Units 1-5 Patrick Street and 4-6 Ellen Street will be refurbished and integrated into new units through a glazed link at first floor level. This will bring 862 square metres of retail space, and a further 4,877 square metres of office floor space.
The Old Town Hall, a protected structure, will be refurbished to provide a cultural centre.
The plans provide for the demolition a number of buildings in Rutland Street, Patrick Street, Ellen Street, plus the former Cathal May Roberts factory and existing workspace sites at Bogues Yard and the Watch House Lane.
While the Ellen Street car park will go, there will be 150 car parking spaces at basement level.
Mr Conway said: “The Opera Site, given the failure to deliver on the exciting plans announced for it early in the last decade, became one of the biggest symbols in Limerick of the crash. The redevelopment of it, which is now finally going to planning, will be a symbol for Limerick recovery.
"It will be a pivotal moment for the city and will not just be a huge economic boost to Limerick but will deliver a massive injection of confidence in the city centre."
Mr Brosnan added: “When we launched Limerick Twenty Thirty last September, we said we would not delay in bringing about the transformation of the city through developing key, disused city sites, and this is evidence of that. Just two months ago we commenced work on the International Gardens project and now we have moved onto the planning process for the much awaited Opera Site. "
“The patience of Limerick and its people has been tested in relation to this particular project but they are about to be rewarded. The Opera Site will accelerate the unrelenting transformation of Limerick into an attractive and competitive international city.”

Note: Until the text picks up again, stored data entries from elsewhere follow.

@[simp] theorem State.pastInstr_a (s : State) : s.pastInstr.a = s.a := rfl
@[simp] theorem State.pastInstr_f (s : State) : s.pastInstr.f = s.f := rfl
@[simp] theorem State.pastInstr_b (s : State) : s.pastInstr.b = s.b := rfl
@[simp] theorem State.pastInstr_c (s : State) : s.pastInstr.c = s.c := rfl
@[simp] theorem State.pastInstr_d (s : State) : s.pastInstr.d = s.d := rfl
@[simp] theorem State.pastInstr_e (s : State) : s.pastInstr.e = s.e := rfl
@[simp] theorem State.pastInstr_h (s : State) : s.pastInstr.h = s.h := rfl
@[simp] theorem State.pastInstr_l (s : State) : s.pastInstr.l = s.l := rfl
@[simp] theorem State.pastInstr_sp (s : State) : s.pastInstr.sp = s.sp := rfl
@[simp] theorem State.pastInstr_pc (s : State) : s.pastInstr.pc = s.pc + BitVec.ofNat 16 (instrLength (s.memRead s.pc)) := rfl
@[simp] theorem State.pastInstr_ime (s : State) : s.pastInstr.ime = s.ime := rfl
@[simp] theorem State.pastInstr_eiPending (s : State) : s.pastInstr.eiPending = s.eiPending := rfl
@[simp] theorem State.pastInstr_diPending (s : State) : s.pastInstr.diPending = s.diPending := rfl
@[simp] theorem State.pastInstr_halted (s : State) : s.pastInstr.halted = s.halted := rfl
@[simp] theorem State.pastInstr_divCounter (s : State) : s.pastInstr.divCounter = s.divCounter := rfl
@[simp] theorem State.pastInstr_timerCounter (s : State) : s.pastInstr.timerCounter = s.timerCounter := rfl
@[simp] theorem State.pastInstr_joyLatch (s : State) : s.pastInstr.joyLatch = s.joyLatch := rfl
@[simp] theorem State.pastInstr_mbc (s : State) : s.pastInstr.mbc = s.mbc := rfl
@[simp] theorem State.pastInstr_romBank (s : State) : s.pastInstr.romBank = s.romBank := rfl
@[simp] theorem State.pastInstr_ramBank (s : State) : s.pastInstr.ramBank = s.ramBank := rfl
@[simp] theorem State.pastInstr_ramEnabled (s : State) : s.pastInstr.ramEnabled = s.ramEnabled := rfl
@[simp] theorem State.pastInstr_romBankingMode (s : State) : s.pastInstr.romBankingMode = s.romBankingMode := rfl
@[simp] theorem State.pastInstr_win (s : State) : s.pastInstr.win = s.win := rfl
@[simp] theorem State.pastInstr_eram (s : State) : s.pastInstr.eram = s.eram := rfl
@[simp] theorem State.pastInstr_cart (s : State) : s.pastInstr.cart = s.cart := rfl
@[simp] theorem State.pastInstr_fault (s : State) : s.pastInstr.fault = s.fault := rfl
@[simp] theorem State.pastInstr_frameCycles (s : State) : s.pastInstr.frameCycles = s.frameCycles := rfl
@[simp] theorem State.pastInstr_stepCycles (s : State) : s.pastInstr.stepCycles = s.stepCycles := rfl
@[simp] theorem State.pastInstr_renderScript (s : State) : s.pastInstr.renderScript = s.renderScript := rfl

@[simp] theorem State.returnFromInterrupt_a (s : State) : s.returnFromInterrupt.a = s.a := rfl
@[simp] theorem State.returnFromInterrupt_f (s : State) : s.returnFromInterrupt.f = s.f := rfl
@[simp] theorem State.returnFromInterrupt_b (s : State) : s.returnFromInterrupt.b = s.b := rfl
@[simp] theorem State.returnFromInterrupt_c (s : State) : s.returnFromInterrupt.c = s.c := rfl
@[simp] theorem State.returnFromInterrupt_d (s : State) : s.returnFromInterrupt.d = s.d := rfl
@[simp] theorem State.returnFromInterrupt_e (s : State) : s.returnFromInterrupt.e = s.e := rfl
@[simp] theorem State.returnFromInterrupt_h (s : State) : s.returnFromInterrupt.h = s.h := rfl
@[simp] theorem State.returnFromInterrupt_l (s : State) : s.returnFromInterrupt.l = s.l := rfl
@[simp] theorem State.returnFromInterrupt_sp (s : State) : s.returnFromInterrupt.sp = s.sp + 2 := rfl
@[simp] theorem State.returnFromInterrupt_pc (s : State) : s.returnFromInterrupt.pc = s.popValue := rfl
@[simp] theorem State.returnFromInterrupt_ime (s : State) : s.returnFromInterrupt.ime = true := rfl
@[simp] theorem State.returnFromInterrupt_eiPending (s : State) : s.returnFromInterrupt.eiPending = s.eiPending := rfl
@[simp] theorem State.returnFromInterrupt_diPending (s : State) : s.returnFromInterrupt.diPending = s.diPending := rfl
@[simp] theorem State.returnFromInterrupt_halted (s : State) : s.returnFromInterrupt.halted = s.halted := rfl
@[simp] theorem State.returnFromInterrupt_divCounter (s : State) : s.returnFromInterrupt.divCounter = s.divCounter := rfl
@[simp] theorem State.returnFromInterrupt_timerCounter (s : State) : s.returnFromInterrupt.timerCounter = s.timerCounter := rfl
@[simp] theorem State.returnFromInterrupt_joyLatch (s : State) : s.returnFromInterrupt.joyLatch = s.joyLatch := rfl
@[simp] theorem State.returnFromInterrupt_mbc (s : State) : s.returnFromInterrupt.mbc = s.mbc := rfl
@[simp] theorem State.returnFromInterrupt_romBank (s : State) : s.returnFromInterrupt.romBank = s.romBank := rfl
@[simp] theorem State.returnFromInterrupt_ramBank (s : State) : s.returnFromInterrupt.ramBank = s.ramBank := rfl
@[simp] theorem State.returnFromInterrupt_ramEnabled (s : State) : s.returnFromInterrupt.ramEnabled = s.ramEnabled := rfl
@[simp] theorem State.returnFromInterrupt_romBankingMode (s : State) : s.returnFromInterrupt.romBankingMode = s.romBankingMode := rfl
@[simp] theorem State.returnFromInterrupt_win (s : State) : s.returnFromInterrupt.win = s.win := rfl
@[simp] theorem State.returnFromInterrupt_eram (s : State) : s.returnFromInterrupt.eram = s.eram := rfl
@[simp] theorem State.returnFromInterrupt_cart (s : State) : s.returnFromInterrupt.cart = s.cart := rfl
@[simp] theorem State.returnFromInterrupt_fault (s : State) : s.returnFromInterrupt.fault = s.fault := rfl
@[simp] theorem State.returnFromInterrupt_frameCycles (s : State) : s.returnFromInterrupt.frameCycles = s.frameCycles := rfl
@[simp] theorem State.returnFromInterrupt_stepCycles (s : State) : s.returnFromInterrupt.stepCycles = s.stepCycles := rfl
@[simp] theorem State.returnFromInterrupt_renderScript (s : State) : s.returnFromInterrupt.renderScript = s.renderScript := rfl

/-! ### Register operands -/

@[simp] theorem State.setReg8_f (s : State) (r : Reg8) (v : Byte) : (s.setReg8 r v).f = s.f := by cases r <;> rfl
@[simp] theorem State.setReg8_sp (s : State) (r : Reg8) (v : Byte) : (s.setReg8 r v).sp = s.sp := by cases r <;> rfl
@[simp] theorem State.setReg8_pc (s : State) (r : Reg8) (v : Byte) : (s.setReg8 r v).pc = s.pc := by cases r <;> rfl
@[simp] theorem State.setReg8_ime (s : State) (r : Reg8) (v : Byte) : (s.setReg8 r v).ime = s.ime := by cases r <;> rfl
@[simp] theorem State.setReg8_eiPending (s : State) (r : Reg8) (v : Byte) : (s.setReg8 r v).eiPending = s.eiPending := by cases r <;> rfl
@[simp] theorem State.setReg8_diPending (s : State) (r : Reg8) (v : Byte) : (s.setReg8 r v).diPending = s.diPending := by cases r <;> rfl
@[simp] theorem State.setReg8_halted (s : State) (r : Reg8) (v : Byte) : (s.setReg8 r v).halted = s.halted := by cases r <;> rfl
@[simp] theorem State.setReg8_divCounter (s : State) (r : Reg8) (v : Byte) : (s.setReg8 r v).divCounter = s.divCounter := by cases r <;> rfl
@[simp] theorem State.setReg8_timerCounter (s : State) (r : Reg8) (v : Byte) : (s.setReg8 r v).timerCounter = s.timerCounter := by cases r <;> rfl
@[simp] theorem State.setReg8_joyLatch (s : State) (r : Reg8) (v : Byte) : (s.setReg8 r v).joyLatch = s.joyLatch := by cases r <;> rfl
@[simp] theorem State.setReg8_mbc (s : State) (r : Reg8) (v : Byte) : (s.setReg8 r v).mbc = s.mbc := by cases r <;> rfl
@[simp] theorem State.setReg8_romBank (s : State) (r : Reg8) (v : Byte) : (s.setReg8 r v).romBank = s.romBank := by cases r <;> rfl
@[simp] theorem State.setReg8_ramBank (s : State) (r : Reg8) (v : Byte) : (s.setReg8 r v).ramBank = s.ramBank := by cases r <;> rfl
@[simp] theorem State.setReg8_ramEnabled (s : State) (r : Reg8) (v : Byte) : (s.setReg8 r v).ramEnabled = s.ramEnabled := by cases r <;> rfl
@[simp] theorem State.setReg8_romBankingMode (s : State) (r : Reg8) (v : Byte) : (s.setReg8 r v).romBankingMode = s.romBankingMode := by cases r <;> rfl
@[simp] theorem State.setReg8_win (s : State) (r : Reg8) (v : Byte) : (s.setReg8 r v).win = s.win := by cases r <;> rfl
@[simp] theorem State.setReg8_eram (s : State) (r : Reg8) (v : Byte) : (s.setReg8 r v).eram = s.eram := by cases r <;> rfl
@[simp] theorem State.setReg8_cart (s : State) (r : Reg8) (v : Byte) : (s.setReg8 r v).cart = s.cart := by cases r <;> rfl
@[simp] theorem State.setReg8_fault (s : State) (r : Reg8) (v : Byte) : (s.setReg8 r v).fault = s.fault := by cases r <;> rfl
@[simp] theorem State.setReg8_frameCycles (s : State) (r : Reg8) (v : Byte) : (s.setReg8 r v).frameCycles = s.frameCycles := by cases r <;> rfl
@[simp] theorem State.setReg8_stepCycles (s : State) (r : Reg8) (v : Byte) : (s.setReg8 r v).stepCycles = s.stepCycles := by cases r <;> rfl
@[simp] theorem State.setReg8_renderScript (s : State) (r : Reg8) (v : Byte) : (s.setReg8 r v).renderScript = s.renderScript := by cases r <;> rfl

@[simp] theorem State.setReg16_a (s : State) (p : Reg16) (v : Word) : (s.setReg16 p v).a = s.a := by cases p <;> rfl
@[simp] theorem State.setReg16_f (s : State) (p : Reg16) (v : Word) : (s.setReg16 p v).f = s.f := by cases p <;> rfl
@[simp] theorem State.setReg16_pc (s : State) (p : Reg16) (v : Word) : (s.setReg16 p v).pc = s.pc := by cases p <;> rfl
@[simp] theorem State.setReg16_ime (s : State) (p : Reg16) (v : Word) : (s.setReg16 p v).ime = s.ime := by cases p <;> rfl
@[simp] theorem State.setReg16_eiPending (s : State) (p : Reg16) (v : Word) : (s.setReg16 p v).eiPending = s.eiPending := by cases p <;> rfl
@[simp] theorem State.setReg16_diPending (s : State) (p : Reg16) (v : Word) : (s.setReg16 p v).diPending = s.diPending := by cases p <;> rfl
@[simp] theorem State.setReg16_halted (s : State) (p : Reg16) (v : Word) : (s.setReg16 p v).halted = s.halted := by cases p <;> rfl
@[simp] theorem State.setReg16_divCounter (s : State) (p : Reg16) (v : Word) : (s.setReg16 p v).divCounter = s.divCounter := by cases p <;> rfl
@[simp] theorem State.setReg16_timerCounter (s : State) (p : Reg16) (v : Word) : (s.setReg16 p v).timerCounter = s.timerCounter := by cases p <;> rfl
@[simp] theorem State.setReg16_joyLatch (s : State) (p : Reg16) (v : Word) : (s.setReg16 p v).joyLatch = s.joyLatch := by cases p <;> rfl
@[simp] theorem State.setReg16_mbc (s : State) (p : Reg16) (v : Word) : (s.setReg16 p v).mbc = s.mbc := by cases p <;> rfl
@[simp] theorem State.setReg16_romBank (s : State) (p : Reg16) (v : Word) : (s.setReg16 p v).romBank = s.romBank := by cases p <;> rfl
@[simp] theorem State.setReg16_ramBank (s : State) (p : Reg16) (v : Word) : (s.setReg16 p v).ramBank = s.ramBank := by cases p <;> rfl
@[simp] theorem State.setReg16_ramEnabled (s : State) (p : Reg16) (v : Word) : (s.setReg16 p v).ramEnabled = s.ramEnabled := by cases p <;> rfl
@[simp] theorem State.setReg16_romBankingMode (s : State) (p : Reg16) (v : Word) : (s.setReg16 p v).romBankingMode = s.romBankingMode := by cases p <;> rfl
@[simp] theorem State.setReg16_win (s : State) (p : Reg16) (v : Word) : (s.setReg16 p v).win = s.win := by cases p <;> rfl
@[simp] theorem State.setReg16_eram (s : State) (p : Reg16) (v : Word) : (s.setReg16 p v).eram = s.eram := by cases p <;> rfl
@[simp] theorem State.setReg16_cart (s : State) (p : Reg16) (v : Word) : (s.setReg16 p v).cart = s.cart := by cases p <;> rfl
@[simp] theorem State.setReg16_fault (s : State) (p : Reg16) (v : Word) : (s.setReg16 p v).fault = s.fault := by cases p <;> rfl
@[simp] theorem State.setReg16_frameCycles (s : State) (p : Reg16) (v : Word) : (s.setReg16 p v).frameCycles = s.frameCycles := by cases p <;> rfl
@[simp] theorem State.setReg16_stepCycles (s : State) (p : Reg16) (v : Word) : (s.setReg16 p v).stepCycles = s.stepCycles := by cases p <;> rfl
@[simp] theorem State.setReg16_renderScript (s : State) (p : Reg16) (v : Word) : (s.setReg16 p v).renderScript = s.renderScript := by cases p <;> rfl
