/-- `CP A,n8`, FE 3C; start: A=0x3C. -/
theorem test_R210 :
    let t := after { s0 with a := 0x3C } [0xFE, 0x3C]
    t.a = 0x3C ∧ t.f = 0xC0 ∧ t.pc = 0xC002 ∧ t.stepCycles = 8 := by decide

/-- `INC A`, 3C; start: A=0xFF, F=0x10. -/
theorem test_R211 :
    let t := after { s0 with a := 0xFF, f := 0x10 } [0x3C]
    t.a = 0x00 ∧ t.f = 0xB0 ∧ t.pc = 0xC001 ∧ t.stepCycles = 4 := by decide

/-- `INC (HL)`, 34; start: HL=0xC100, [0xC100]=0x7F. -/
theorem test_R212 :
    let t := after (({ s0 with h := 0xC1, l := 0x00 } : State).setWin 0xC100 0x7F) [0x34]
    t.a = 0x01 ∧ t.f = 0x30 ∧ t.pc = 0xC001 ∧ t.winByte 0xC100 = 0x80 ∧ t.stepCycles = 12 := by decide

/-- `DEC C`, 0D; start: C=0x01, F=0x00. -/
theorem test_R213 :
    let t := after { s0 with c := 0x01, f := 0x00 } [0x0D]
    t.a = 0x01 ∧ t.f = 0xC0 ∧ t.c = 0x00 ∧ t.pc = 0xC001 ∧ t.stepCycles = 4 := by decide

/-- `DEC (HL)`, 35; start: HL=0xC100, [0xC100]=0x00. -/
theorem test_R214 :
    let t := after (({ s0 with h := 0xC1, l := 0x00 } : State).setWin 0xC100 0x00) [0x35]
    t.a = 0x01 ∧ t.f = 0x70 ∧ t.pc = 0xC001 ∧ t.winByte 0xC100 = 0xFF ∧ t.stepCycles = 12 := by decide

/-- `DAA`, 27; start: A=0x0F, F=0x00. -/
theorem test_R215 :
    let t := after { s0 with a := 0x0F, f := 0x00 } [0x27]
    t.a = 0x15 ∧ t.f = 0x00 ∧ t.pc = 0xC001 ∧ t.stepCycles = 4 := by decide

/-- `DAA`, 27; start: A=0x7D, F=0x00. -/
theorem test_R215_2 :
    let t := after { s0 with a := 0x7D, f := 0x00 } [0x27]
    t.a = 0x83 ∧ t.f = 0x00 ∧ t.pc = 0xC001 ∧ t.stepCycles = 4 := by decide

/-- `DAA`, 27; start: A=0x9A, F=0x00. -/
theorem test_R215_3 :
    let t := after { s0 with a := 0x9A, f := 0x00 } [0x27]
    t.a = 0x00 ∧ t.f = 0x90 ∧ t.pc = 0xC001 ∧ t.stepCycles = 4 := by decide

/-- `CPL`, 2F; start: A=0x35, F=0x90. -/
theorem test_R216 :
    let t := after { s0 with a := 0x35, f := 0x90 } [0x2F]
    t.a = 0xCA ∧ t.f = 0xF0 ∧ t.pc = 0xC001 ∧ t.stepCycles = 4 := by decide

/-- `SCF`, 37; start: F=0xE0. -/
theorem test_R217 :
    let t := after { s0 with f := 0xE0 } [0x37]
    t.a = 0x01 ∧ t.f = 0x90 ∧ t.pc = 0xC001 ∧ t.stepCycles = 4 := by decide

/-- `CCF`, 3F; start: F=0xB0. -/
theorem test_R218 :
    let t := after { s0 with f := 0xB0 } [0x3F]
    t.a = 0x01 ∧ t.f = 0x80 ∧ t.pc = 0xC001 ∧ t.stepCycles = 4 := by decide

/-- `RLCA`, 07; start: A=0x85, F=0x00. -/
theorem test_R219 :
    let t := after { s0 with a := 0x85, f := 0x00 } [0x07]
    t.a = 0x0B ∧ t.f = 0x10 ∧ t.pc = 0xC001 ∧ t.stepCycles = 4 := by decide

/-- `RRCA`, 0F; start: A=0x01, F=0x00. -/
theorem test_R220 :
    let t := after { s0 with a := 0x01, f := 0x00 } [0x0F]
    t.a = 0x80 ∧ t.f = 0x10 ∧ t.pc = 0xC001 ∧ t.stepCycles = 4 := by decide
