-- ==== Sys2Proof/Machine/Image.lean ====
section
/-!
DEFINITION. The image of a bank in the save area (R157), word by word. Each item stands at the offset R157 gives it; the
order of the words inside an item, where R157 gives none, is the model's (log entry 19).
-/
namespace Sys2Proof.Machine

/-! ## Words of the image -/

/-- Flags packed in a word, the first at bit 0. -/
def packFlags : List Bool → Nat
  | [] => 0
  | f :: r => (if f then 1 else 0) + 2 * packFlags r

def flagWord (l : List Bool) : Word := BitVec.ofNat 64 (packFlags l)

/-- Two halves of a word. -/
def twoHalves (lo hi : Nat) : Word := BitVec.ofNat 64 (lo % 2 ^ 32 + hi % 2 ^ 32 * 2 ^ 32)

def lowHalf (w : Word) : Nat := w.toNat % 2 ^ 32

def highHalf (w : Word) : Nat := w.toNat / 2 ^ 32

/-- PC, the pending-fault flag with the mode, the CSRs of R40 (`ro` its read-only ones), VCTL and the other vector
items. -/
def controlWords (ro : List Word) (b : Bank) : List Word :=
  [b.pc, flagWord [b.pend, b.mode = .supervisor], b.shp, b.rrb, b.rotn, b.fmtl, b.ashp, b.brs, b.slip, b.wid, b.ctxid,
   b.xlive, b.fltc, b.flta, b.flti] ++ ro ++ [b.vec.vctl, b.vec.vfi, b.vec.vfa, b.vec.vfs]

/-- One loop level: flags, counter, start, end, iteration index. -/
def loopWords (v : LoopLevel) : List Word := [flagWord [v.act, v.pipe, v.ut, v.nt], v.lc, v.start, v.stop, v.idx]

/-- Loop levels, `rep` count, RRB, ROTN, FMTL, SPM and the stage predicates. -/
def loopItem (b : Bank) : List Word :=
  b.loops.toList.flatMap loopWords
    ++ [b.repc, b.rrb, b.rotn, b.fmtl, b.spm.setWidth 64, b.sp.setWidth 64]

/-- One handle register, 64 bytes. -/
def handleWords (h : Handle) : List Word :=
  [BitVec.ofNat 64 (packFlags [h.v, h.pd, h.ck, h.r, h.w, h.x, h.missing] + 256 * h.tier.toNat), h.va.setWidth 64,
   BitVec.ofNat 64 h.seg, BitVec.ofNat 64 h.lo, BitVec.ofNat 64 h.hi, BitVec.ofNat 64 h.phys, 0, 0]

/-- One channel register, home or view, 32 bytes. -/
def chanWords (c : Chan) : List Word :=
  [BitVec.ofNat 64 (packFlags [c.set, c.view] + 16 * c.home.val + 2 ^ 32 * (c.slot % 2 ^ 32)), BitVec.ofNat 64 c.base,
   twoHalves c.count c.head, twoHalves c.tail c.filled]

/-- A queue entry: its instruction words and the index of its tag. -/
def entryWords (e : Entry) : List Word :=
  [twoHalves e.w0.toNat e.w1.toNat, match e.tag with
    | none => 0
    | some (_, v) => v]

/-- Whether an entry is tagged, and the level of its tag, in four bits. -/
def tagLevel (e : Entry) : Nat :=
  match e.tag with
  | none => 0
  | some (l, _) => 1 + 2 * l.val

/-- The entries of an engine's queue, oldest first. -/
def queueEntries (b : Bank) (e : Eng) : List Entry :=
  if e = .vector then b.vec.queue
  else (b.jobs.filter (fun j => j.eng = e && j.phase = .queued)).map (fun j => j.e)

/-- The engines in the order of the image, each with the places of its queue (R8). -/
def queuePlaces : List (Eng × Nat) :=
  [(.vector, 32), (.matrix, 16), (.copy, 16), (.kv, 8), (.stack, 32), (.backfill, 8)]

/-- The first place of an engine's queue in the image. -/
def firstPlace (e : Eng) : Nat := ((queuePlaces.takeWhile (fun p => p.1 != e)).map Prod.snd).sum

/-- The engine queues, each in its own places, their heads and tails, then the levels of the tags, sixteen in a word. -/
def queueItem (b : Bank) : List Word :=
  let inPlaces (n : Nat) (l : List Nat) : List Nat := (l ++ List.replicate n 0).take n
  let levels := queuePlaces.flatMap (fun p => inPlaces p.2 ((queueEntries b p.1).map tagLevel))
  queuePlaces.flatMap (fun p => ((queueEntries b p.1).flatMap entryWords ++ List.replicate (2 * p.2) 0).take (2 * p.2))
    ++ queuePlaces.map (fun p => twoHalves 0 (queueEntries b p.1).length)
    ++ (List.range 7).map (fun i => BitVec.ofNat 64 (((levels.drop (16 * i)).take 16).foldr (fun x n => x + 16 * n) 0))

/-- A deferral queue padded to 256 elements. -/
def deferralBytes (q : List (BitVec 32)) : List Byte :=
  ((q ++ List.replicate 256 0).take 256).flatMap (fun (e : BitVec 32) => toBytes 4 e.toNat)

/-- The row metadata of a tile: m then l, row by row (R293). -/
def rowMeta (t : Tile) : List Byte :=
  (List.range 128).flatMap (fun r =>
    toBytes 4 (t.m.extractLsb' (32 * r) 32).toNat ++ toBytes 4 (t.l.extractLsb' (32 * r) 32).toNat)

/-- KIND of a chain record. -/
def kindCode : ChainKind → Nat
  | .none => 0
  | .plain => 1
  | .attn => 2

/-- A chain record (R294): KIND and the scale identity: its two band-scale arrays by on-chip address, the band index of the
latched operand and the first row of the streamed one. -/
def chainWords (t : Tile) : List Word :=
  let sid := t.scaleId.getD ⟨none, false, none⟩
  let (a, i) := sid.latched.getD (0, 0)
  let (b, j) := sid.streamed.getD (0, 0)
  [BitVec.ofNat 64 (kindCode t.kind + 4 * packFlags [t.scaleId.isSome, sid.latched.isSome, sid.rowScaled, sid.streamed.isSome]
      + 2 ^ 8 * (a % 2 ^ 28) + 2 ^ 36 * (i % 2 ^ 28)), twoHalves b j]

/-- A latch record (R301): the source, with its channel, slot and held advance; the address of the descriptor or of the
index list with its count; the format entry captured. -/
def latchWords : Option Latch → List Word
  | none => [0, 0, 0]
  | some x =>
    let e := x.entry
    let src : Nat := match x.src with
      | .ring ch slot adv => 1 + 4 * (ch % 16) + 64 * (adv % 2 ^ 8) + 2 ^ 16 * (slot % 2 ^ 32)
      | .desc => 2
      | .gather => 3
    [BitVec.ofNat 64 (src + 2 ^ 48 * (x.rows.length % 2 ^ 16)), match x.src with
      | .gather => e.xb
      | _ => e.xa, e.fxs]

/-- The matrix shadow configuration, with H, the fill in progress, the chain records of R294 and the latch records of
R301. -/
def shadowWords (m : MatState) : List Word :=
  [m.mash, m.mfx, m.msc, m.mmsk, m.mbmp, BitVec.ofNat 64 m.h, BitVec.ofNat 64 m.refill]
    ++ m.tiles.toList.flatMap chainWords ++ latchWords m.latchS ++ latchWords m.latchV ++ latchWords m.latchO

/-- The header of the pair slot. -/
def pairHeader : Option PairSlot → List Word
  | none => [0, 0, 0]
  | some p => [1, BitVec.ofNat 64 p.f, twoHalves p.follower p.n]

/-- The token of a job as its saved entry holds it: DONE = 0 until it has completed (R157). -/
def savedToken (j : Job) : Word := if j.phase = .done then j.token else j.seq.setWidth 64

/-- An entry of the job and footprint table, 128 bytes: token, destination and item, instruction, result, the bounds
of its first four regions and its first sixteen edges. -/
def jobWords (j : Job) : List Word :=
  let rs := (j.reads ++ j.writes).flatMap (fun r => [BitVec.ofNat 64 r.lo, BitVec.ofNat 64 r.hi])
  [savedToken j, twoHalves j.dst.toNat j.item, twoHalves j.e.w0.toNat j.e.w1.toNat, j.result]
    ++ (rs ++ List.replicate 8 0).take 8
    ++ (List.range 4).map (fun i => BitVec.ofNat 64
      (((j.edges.drop (4 * i)).take 4).foldr (fun (x : BitVec 16) n => x.toNat + 2 ^ 16 * n) 0))

/-- A running stream (R290), 256 bytes: SEQ, its next position, the slots and rows behind it, and its pinned header
addresses. -/
def streamWords (j : Job) : List Word :=
  match j.stream with
  | none => []
  | some st =>
    ([j.seq.setWidth 64, BitVec.ofNat 64 (st.p0 + st.g * st.m + st.row), twoHalves st.m st.row, BitVec.ofNat 64 st.pins.length]
      ++ st.pins.map (fun (p : Pin) => BitVec.ofNat 64 p.hdr) ++ List.replicate 32 0).take 32

/-- The items of the image that are words, with their offsets (R157). -/
def imageItems (ro : List Word) (b : Bank) : List (Nat × List Word) :=
  [(0, b.x.toList), (0x200, controlWords ro b), (0x300, b.fmt.toList), (0x500, loopItem b),
   (0x600, b.handles.toList.flatMap handleWords), (0xA00, b.chans.toList.flatMap chanWords), (0xC00, queueItem b),
   (0xD2000, shadowWords b.mat), (0xF0000, pairHeader b.mat.slot), (0xF0100, (b.jobs.flatMap jobWords).take 768),
   (0xF1900, (b.jobs.flatMap streamWords).take 128)]

/-- Store the words of an item that differ from what it held. -/
def storeChanged (s : State) (a : Nat) (old new : List Word) : State :=
  new.zipIdx.foldl (fun s p => if old[p.2]? = some p.1 then s else s.storeWords (a + 8 * p.2) [p.1]) s

/-- What changes in the state of an evicted context changes in its save area at key a (R157, R381). -/
def mirror (s : State) (a : Nat) (old new : Bank) : State :=
  let ro := List.replicate 5 0
  ((imageItems ro old).zip (imageItems ro new)).foldl (fun s p => storeChanged s (a + p.1.1) p.1.2 p.2.2) s

end Sys2Proof.Machine
end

Since it is a public project, it will be the job of local councillors to rubber-stamp it. This will likely happen in the autumn after the public have had a chance to make submissions.
A public consultation process with regard to the plans will commence on 30th July and run until August 25th, with the planning notice on display until August 11th. It is hoped to commence work in 2018, with a five to six year programme to complete the project.
Councillors will be briefed this Friday.
Once slated to be a shopping centre, the Opera Centre site has lain largely idle since the 2008 crash, but the local authority bought the land in 2011.
Council chief executive Conn Murray said at the time the development would support up to 3,000 jobs in the heart of Limerick.
This is the second major infrastructural project that Limerick Twenty Thirty has brought to the market, with The Gardens International project underway since April this year, providing 80,000 sq. ft of LEED Gold office accommodation.